Which produces the following output for odd number of odao instances:

{'i_am_a_teapot': [b'0x1111', b'0x2222', b'0x3333', b'0x4444'], 'submit_balances': [b'0x1111', b'0x5555', b'0x6666', b'0x7777'], 'submit_prices': [b'0x1111', b'0x2222', b'0x3333', b'0x4444']}
{'i_am_a_teapot': [b'0x1111', b'0x2222', b'0x6666', b'0x7777'], 'submit_balances': [b'0x2222', b'0x3333', b'0x4444', b'0x5555'], 'submit_prices': [b'0x1111', b'0x2222', b'0x6666', b'0x7777']}
{'i_am_a_teapot': [b'0x3333', b'0x4444', b'0x5555', b'0x6666'], 'submit_balances': [b'0x1111', b'0x2222', b'0x3333', b'0x7777'], 'submit_prices': [b'0x3333', b'0x4444', b'0x5555', b'0x6666']}
{'i_am_a_teapot': [b'0x1111', b'0x2222', b'0x3333', b'0x4444'], 'submit_balances': [b'0x4444', b'0x5555', b'0x6666', b'0x7777'], 'submit_prices': [b'0x1111', b'0x2222', b'0x3333', b'0x4444']}

As you can see, for the first set of duties, node 0x1111 performs everything; for the second, node 0x2222 performs everything; and so on.
Additionally, for the first set of duties, the 3 nodes immediately following 0x1111 perform the first and last duties, and the 3 nodes immediately before 0x1111 perform the second duty.
For the second set of duties, the same holds true, but for the nodes before and after 0x2222, however, now the first and third set of duties fall to the 3 nodes immediately before 0x2222, and so on.

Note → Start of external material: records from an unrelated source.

/-- What flushNotices may change. -/
theorem State.flushNotices_eq (s : State) : s.flushNotices =
    { s with notices := s.flushNotices.notices, framer := s.flushNotices.framer } := by
  unfold State.flushNotices; rw [State.rechoose_eq]

/-- What flushCounters may change. -/
theorem State.flushCounters_eq (s : State) : s.flushCounters =
    { s with counters := s.flushCounters.counters } := by
  rfl

/-- What a FLUSH may change. -/
theorem State.flushSelected_eq (s : State) (sel : Byte) : s.flushSelected sel =
    { s with
      window := (s.flushSelected sel).window, ott := (s.flushSelected sel).ott,
      slots := (s.flushSelected sel).slots, parking := (s.flushSelected sel).parking,
      suspended := (s.flushSelected sel).suspended, queue := (s.flushSelected sel).queue,
      framer := (s.flushSelected sel).framer, notices := (s.flushSelected sel).notices,
      counters := (s.flushSelected sel).counters } := by
  have step : ∀ (c : Bool) (t u : State) (op : State → State),
      (∃ a b c d e f g i j, t = { s with
        window := a, ott := b, slots := c, parking := d, suspended := e, queue := f, framer := g, notices := i,
        counters := j }) →
      (∀ v : State, ∃ a b c d e f g i j, op v = { v with
        window := a, ott := b, slots := c, parking := d, suspended := e, queue := f, framer := g, notices := i,
        counters := j }) →
      u = (if c then op t else t) →
      ∃ a b c d e f g i j, u = { s with
        window := a, ott := b, slots := c, parking := d, suspended := e, queue := f, framer := g, notices := i,
        counters := j } := by
    intro c t u op ht hop hu
    cases c
    · rw [hu]; exact ht
    · obtain ⟨_, _, _, _, _, _, _, _, _, hv⟩ := hop t
      obtain ⟨_, _, _, _, _, _, _, _, _, ht⟩ := ht
      rw [hu, if_pos rfl, hv, ht]
      exact ⟨_, _, _, _, _, _, _, _, _, rfl⟩
  have h0 := step (sel.getLsbD 0) s _ State.flushWindow ⟨_, _, _, _, _, _, _, _, _, rfl⟩
    (fun v => ⟨_, _, _, _, _, _, _, _, _, State.flushWindow_eq v⟩) rfl
  have h1 := step (sel.getLsbD 1) _ _ State.flushTriggers h0
    (fun v => ⟨_, _, _, _, _, _, _, _, _, State.flushTriggers_eq v⟩) rfl
  have h2 := step (sel.getLsbD 2) _ _ State.flushEvents h1
    (fun v => ⟨_, _, _, _, _, _, _, _, _, State.flushEvents_eq v⟩) rfl
  have h3 := step (sel.getLsbD 3) _ _ State.flushNotices h2
    (fun v => ⟨_, _, _, _, _, _, _, _, _, State.flushNotices_eq v⟩) rfl
  obtain ⟨_, _, _, _, _, _, _, _, _, h⟩ := step (sel.getLsbD 4) _ (s.flushSelected sel) State.flushCounters h3
    (fun v => ⟨_, _, _, _, _, _, _, _, _, State.flushCounters_eq v⟩) rfl
  rw [h]

/-- What eventLeaves may change. -/
theorem State.eventLeaves_eq (s : State) : s.eventLeaves =
    { s with
      queue := s.eventLeaves.queue, inTransmission := s.eventLeaves.inTransmission,
      prevAddr := s.eventLeaves.prevAddr, burst := s.eventLeaves.burst, counters := s.eventLeaves.counters,
      slots := s.eventLeaves.slots, framer := s.eventLeaves.framer, parking := s.eventLeaves.parking,
      recState := s.eventLeaves.recState, flags := s.eventLeaves.flags } := by
  unfold State.eventLeaves; rw [State.drainTest_eq, State.placesFreed_eq]; rfl

/-- What freeRecord may change. -/
theorem State.freeRecord_eq (s : State) : s.freeRecord =
    { s with queue := s.freeRecord.queue, suspended := s.freeRecord.suspended } := by
  unfold State.freeRecord; rw [State.storeChanged_eq]

/-- What applyWrite may change. -/
theorem State.applyWrite_eq (s : State) (r : Reg) : s.applyWrite r =
    { s with
      horizon := (s.applyWrite r).horizon, framer := (s.applyWrite r).framer } := by
  cases r <;> first | rfl | (unfold State.applyWrite; dsimp only; rw [State.rechoose_eq])

/-- What writeReg may change. -/
theorem State.writeReg_eq (s : State) (n : Byte) (v : Word) : s.writeReg n v =
    { s with
      regs := (s.writeReg n v).regs, horizon := (s.writeReg n v).horizon, framer := (s.writeReg n v).framer } := by
  unfold State.writeReg; split
  · rw [State.applyWrite_eq]
  · rfl

end Sys2Proof.Machine
end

For an even number of nodes, this is simpler:

{'i_am_a_teapot': [b'0x1111', b'0x2222', b'0x4444', b'0x6666', b'0x8888'], 'submit_balances': [b'0x1111', b'0x2222', b'0x3333', b'0x5555', b'0x7777'], 'submit_prices': [b'0x1111', b'0x2222', b'0x4444', b'0x6666', b'0x8888']}
{'i_am_a_teapot': [b'0x1111', b'0x3333', b'0x4444', b'0x5555', b'0x7777'], 'submit_balances': [b'0x2222', b'0x3333', b'0x4444', b'0x6666', b'0x8888'], 'submit_prices': [b'0x1111', b'0x3333', b'0x4444', b'0x5555', b'0x7777']}
{'i_am_a_teapot': [b'0x2222', b'0x4444', b'0x5555', b'0x6666', b'0x8888'], 'submit_balances': [b'0x1111', b'0x3333', b'0x5555', b'0x6666', b'0x7777'], 'submit_prices': [b'0x2222', b'0x4444', b'0x5555', b'0x6666', b'0x8888']}
{'i_am_a_teapot': [b'0x1111', b'0x3333', b'0x5555', b'0x7777', b'0x8888'], 'submit_balances': [b'0x2222', b'0x4444', b'0x6666', b'0x7777', b'0x8888'], 'submit_prices': [b'0x1111', b'0x3333', b'0x5555', b'0x7777', b'0x8888']}

The nodes are split into two groups. One node is selected from each group to also appear in the other group.

The split here is parity, so the first group is all evens, and the second group is all odds, aside from the nodes selected to form a majority by joining all groups.

Again, each duty interval, the duties flip flop, so all nodes perform all duties.

The advantage to this approach over the last approach is that all odao nodes perform at least 1 duty every N blocks, while maintaining fairness.

In the case of a node not performing its duty, all the nodes who haven’t already performed that duty would race to step in.

I, and by extension CryptoManufaktur, support this idea. This is a helpful sanity check on node liveness, and also creates a form of community oversight of oDAO nodes being able to perform their duties.

I support this and other measures to improve oDAO accountability.

I, and therefore Sigma Prime, also support this initiative.

It’s important to maintain liveness and any steps to ensure this is the case for the ODAO membership, we support.